**Exercise directions:** Count the lines in the data below that have "some" in them, and reply with only that number.
---------- Provided data ----------
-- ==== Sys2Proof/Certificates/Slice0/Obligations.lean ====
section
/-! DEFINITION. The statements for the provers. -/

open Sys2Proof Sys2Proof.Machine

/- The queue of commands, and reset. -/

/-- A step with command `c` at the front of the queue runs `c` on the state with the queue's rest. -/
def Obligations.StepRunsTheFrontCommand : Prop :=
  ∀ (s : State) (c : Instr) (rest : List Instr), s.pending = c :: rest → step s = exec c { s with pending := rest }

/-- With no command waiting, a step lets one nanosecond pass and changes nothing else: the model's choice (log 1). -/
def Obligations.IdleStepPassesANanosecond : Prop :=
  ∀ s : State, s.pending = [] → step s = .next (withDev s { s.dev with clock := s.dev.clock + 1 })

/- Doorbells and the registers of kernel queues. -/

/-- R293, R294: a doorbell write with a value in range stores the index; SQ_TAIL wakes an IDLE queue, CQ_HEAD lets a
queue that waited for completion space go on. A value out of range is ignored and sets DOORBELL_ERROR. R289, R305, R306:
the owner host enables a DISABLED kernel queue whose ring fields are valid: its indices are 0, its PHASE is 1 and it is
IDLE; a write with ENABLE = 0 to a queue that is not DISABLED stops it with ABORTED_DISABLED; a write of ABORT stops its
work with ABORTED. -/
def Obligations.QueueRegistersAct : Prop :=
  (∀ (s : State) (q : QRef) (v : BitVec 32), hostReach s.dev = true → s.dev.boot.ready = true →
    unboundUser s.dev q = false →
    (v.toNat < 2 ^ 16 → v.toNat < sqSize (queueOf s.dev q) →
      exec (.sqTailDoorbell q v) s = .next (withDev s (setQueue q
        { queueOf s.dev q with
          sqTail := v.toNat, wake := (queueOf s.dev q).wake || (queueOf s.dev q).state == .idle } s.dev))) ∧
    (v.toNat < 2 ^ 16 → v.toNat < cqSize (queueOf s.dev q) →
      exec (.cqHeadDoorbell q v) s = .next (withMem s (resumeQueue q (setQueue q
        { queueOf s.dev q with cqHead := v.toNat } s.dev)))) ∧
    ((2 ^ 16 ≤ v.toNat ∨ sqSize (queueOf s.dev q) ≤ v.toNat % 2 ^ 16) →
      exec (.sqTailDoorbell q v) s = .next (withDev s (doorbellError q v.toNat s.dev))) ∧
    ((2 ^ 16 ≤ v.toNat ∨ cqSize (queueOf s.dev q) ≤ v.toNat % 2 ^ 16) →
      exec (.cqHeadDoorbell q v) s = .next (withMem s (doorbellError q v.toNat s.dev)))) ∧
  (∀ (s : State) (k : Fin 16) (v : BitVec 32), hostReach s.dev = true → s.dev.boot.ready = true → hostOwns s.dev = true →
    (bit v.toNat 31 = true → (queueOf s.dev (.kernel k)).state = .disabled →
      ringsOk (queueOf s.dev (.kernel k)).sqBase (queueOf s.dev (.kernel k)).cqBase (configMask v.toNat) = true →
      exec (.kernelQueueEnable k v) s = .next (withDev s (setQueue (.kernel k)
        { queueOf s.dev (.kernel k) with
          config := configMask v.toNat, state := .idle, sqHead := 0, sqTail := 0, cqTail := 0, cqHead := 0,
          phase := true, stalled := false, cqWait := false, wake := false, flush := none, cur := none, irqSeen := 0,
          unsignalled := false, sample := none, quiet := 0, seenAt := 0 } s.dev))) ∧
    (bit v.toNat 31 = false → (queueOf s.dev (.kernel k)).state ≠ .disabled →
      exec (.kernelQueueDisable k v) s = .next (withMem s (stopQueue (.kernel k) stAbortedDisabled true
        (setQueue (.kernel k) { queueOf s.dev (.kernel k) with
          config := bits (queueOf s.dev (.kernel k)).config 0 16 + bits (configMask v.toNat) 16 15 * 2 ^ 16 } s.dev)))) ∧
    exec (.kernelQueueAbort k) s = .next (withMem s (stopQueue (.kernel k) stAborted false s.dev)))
----------
---------- Provided data ----------
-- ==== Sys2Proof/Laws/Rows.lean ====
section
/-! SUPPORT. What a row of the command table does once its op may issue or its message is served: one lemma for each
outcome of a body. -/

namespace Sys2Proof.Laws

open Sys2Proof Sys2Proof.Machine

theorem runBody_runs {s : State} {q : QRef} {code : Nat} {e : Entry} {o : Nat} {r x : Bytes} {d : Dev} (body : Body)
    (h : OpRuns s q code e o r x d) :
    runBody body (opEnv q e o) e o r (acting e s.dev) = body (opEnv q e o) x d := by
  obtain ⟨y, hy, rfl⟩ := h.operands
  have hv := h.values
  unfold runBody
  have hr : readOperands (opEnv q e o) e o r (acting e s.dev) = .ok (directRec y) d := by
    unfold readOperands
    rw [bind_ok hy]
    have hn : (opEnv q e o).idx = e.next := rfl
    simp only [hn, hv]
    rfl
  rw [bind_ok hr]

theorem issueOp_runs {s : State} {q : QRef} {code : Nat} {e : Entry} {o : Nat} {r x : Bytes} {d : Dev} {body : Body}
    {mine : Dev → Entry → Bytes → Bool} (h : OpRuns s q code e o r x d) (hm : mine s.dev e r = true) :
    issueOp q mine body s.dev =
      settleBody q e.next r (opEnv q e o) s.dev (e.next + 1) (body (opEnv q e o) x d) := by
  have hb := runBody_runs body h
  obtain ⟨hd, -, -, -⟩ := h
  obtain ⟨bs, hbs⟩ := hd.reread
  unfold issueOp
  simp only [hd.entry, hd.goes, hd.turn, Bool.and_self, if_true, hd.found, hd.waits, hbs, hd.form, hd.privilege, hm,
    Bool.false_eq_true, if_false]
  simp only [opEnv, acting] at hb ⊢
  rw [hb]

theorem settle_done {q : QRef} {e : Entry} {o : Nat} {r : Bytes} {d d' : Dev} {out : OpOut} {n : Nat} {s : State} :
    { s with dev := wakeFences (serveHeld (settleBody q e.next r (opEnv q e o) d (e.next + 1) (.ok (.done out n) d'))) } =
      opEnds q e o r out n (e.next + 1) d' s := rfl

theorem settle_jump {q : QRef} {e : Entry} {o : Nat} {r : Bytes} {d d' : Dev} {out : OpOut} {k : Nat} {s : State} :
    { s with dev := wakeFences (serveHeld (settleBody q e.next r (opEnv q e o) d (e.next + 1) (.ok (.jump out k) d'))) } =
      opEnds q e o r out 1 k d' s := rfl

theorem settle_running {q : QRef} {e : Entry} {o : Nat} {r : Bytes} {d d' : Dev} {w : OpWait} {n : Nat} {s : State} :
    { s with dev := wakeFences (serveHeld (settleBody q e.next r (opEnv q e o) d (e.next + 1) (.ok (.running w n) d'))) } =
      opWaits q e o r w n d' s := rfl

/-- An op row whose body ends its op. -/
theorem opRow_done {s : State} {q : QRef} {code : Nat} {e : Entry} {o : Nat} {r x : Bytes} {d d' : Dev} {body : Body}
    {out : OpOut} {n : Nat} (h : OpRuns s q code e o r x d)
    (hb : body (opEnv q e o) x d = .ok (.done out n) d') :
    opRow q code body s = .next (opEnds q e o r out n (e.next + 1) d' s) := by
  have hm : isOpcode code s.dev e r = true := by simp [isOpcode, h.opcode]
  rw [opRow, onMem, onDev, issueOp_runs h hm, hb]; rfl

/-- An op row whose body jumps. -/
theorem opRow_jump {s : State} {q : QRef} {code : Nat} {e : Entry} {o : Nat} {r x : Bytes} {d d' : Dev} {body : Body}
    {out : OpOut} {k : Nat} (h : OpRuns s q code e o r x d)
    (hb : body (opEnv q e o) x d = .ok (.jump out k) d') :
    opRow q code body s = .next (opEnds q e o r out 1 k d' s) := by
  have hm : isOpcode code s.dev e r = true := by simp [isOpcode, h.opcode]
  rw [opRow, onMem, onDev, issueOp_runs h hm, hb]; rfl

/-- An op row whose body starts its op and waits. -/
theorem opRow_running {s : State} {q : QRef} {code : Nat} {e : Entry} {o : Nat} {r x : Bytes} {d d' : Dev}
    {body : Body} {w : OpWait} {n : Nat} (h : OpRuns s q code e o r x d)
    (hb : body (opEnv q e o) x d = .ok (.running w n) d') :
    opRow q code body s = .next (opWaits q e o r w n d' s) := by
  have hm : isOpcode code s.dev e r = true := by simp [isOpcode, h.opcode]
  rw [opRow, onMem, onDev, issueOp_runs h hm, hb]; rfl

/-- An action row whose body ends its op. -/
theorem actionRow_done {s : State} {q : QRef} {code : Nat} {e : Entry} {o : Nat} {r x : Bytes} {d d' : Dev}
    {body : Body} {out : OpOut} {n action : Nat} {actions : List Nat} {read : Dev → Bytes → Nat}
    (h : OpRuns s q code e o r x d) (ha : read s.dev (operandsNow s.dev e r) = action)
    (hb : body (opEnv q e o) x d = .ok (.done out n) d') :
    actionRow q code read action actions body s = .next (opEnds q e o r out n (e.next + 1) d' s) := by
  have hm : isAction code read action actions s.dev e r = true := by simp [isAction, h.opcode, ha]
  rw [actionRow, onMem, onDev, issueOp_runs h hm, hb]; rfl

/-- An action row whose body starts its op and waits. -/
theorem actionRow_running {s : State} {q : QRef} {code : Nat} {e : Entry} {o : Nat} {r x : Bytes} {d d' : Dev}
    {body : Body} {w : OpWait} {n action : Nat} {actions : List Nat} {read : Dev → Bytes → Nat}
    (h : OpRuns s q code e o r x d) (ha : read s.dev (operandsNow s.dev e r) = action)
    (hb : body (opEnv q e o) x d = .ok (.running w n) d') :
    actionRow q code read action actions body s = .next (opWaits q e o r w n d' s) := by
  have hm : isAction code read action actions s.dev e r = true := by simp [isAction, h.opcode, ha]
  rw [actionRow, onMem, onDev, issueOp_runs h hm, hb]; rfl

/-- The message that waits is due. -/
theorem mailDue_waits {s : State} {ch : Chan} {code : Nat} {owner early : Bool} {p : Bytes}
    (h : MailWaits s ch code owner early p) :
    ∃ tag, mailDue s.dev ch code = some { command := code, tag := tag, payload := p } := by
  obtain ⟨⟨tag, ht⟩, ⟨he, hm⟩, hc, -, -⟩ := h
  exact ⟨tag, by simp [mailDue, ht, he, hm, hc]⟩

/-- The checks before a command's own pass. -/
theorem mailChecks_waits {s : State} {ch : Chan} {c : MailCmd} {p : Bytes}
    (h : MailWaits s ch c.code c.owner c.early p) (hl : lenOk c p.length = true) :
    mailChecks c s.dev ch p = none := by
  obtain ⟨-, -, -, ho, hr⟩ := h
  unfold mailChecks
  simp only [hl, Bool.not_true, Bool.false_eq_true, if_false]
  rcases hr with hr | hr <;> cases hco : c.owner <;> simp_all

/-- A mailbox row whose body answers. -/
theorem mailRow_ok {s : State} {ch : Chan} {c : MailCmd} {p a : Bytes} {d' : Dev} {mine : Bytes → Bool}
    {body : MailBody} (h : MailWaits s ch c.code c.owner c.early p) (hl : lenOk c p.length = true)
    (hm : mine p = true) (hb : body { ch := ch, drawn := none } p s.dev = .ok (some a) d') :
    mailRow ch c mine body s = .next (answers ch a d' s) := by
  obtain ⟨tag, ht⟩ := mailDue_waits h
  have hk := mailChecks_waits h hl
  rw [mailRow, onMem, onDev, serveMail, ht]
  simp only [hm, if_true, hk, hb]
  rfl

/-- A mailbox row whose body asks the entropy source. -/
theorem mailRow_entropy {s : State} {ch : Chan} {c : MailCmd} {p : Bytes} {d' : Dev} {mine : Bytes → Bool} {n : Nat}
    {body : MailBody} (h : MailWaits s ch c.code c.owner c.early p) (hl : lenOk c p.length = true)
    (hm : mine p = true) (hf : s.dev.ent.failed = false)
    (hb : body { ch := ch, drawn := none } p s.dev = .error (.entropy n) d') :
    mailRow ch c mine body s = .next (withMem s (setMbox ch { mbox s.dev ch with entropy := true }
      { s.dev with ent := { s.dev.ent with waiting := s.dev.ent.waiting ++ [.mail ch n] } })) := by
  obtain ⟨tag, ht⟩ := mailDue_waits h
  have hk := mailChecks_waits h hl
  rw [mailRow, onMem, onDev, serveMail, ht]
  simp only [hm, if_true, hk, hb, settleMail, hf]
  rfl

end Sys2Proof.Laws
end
----------
**Reply:** 2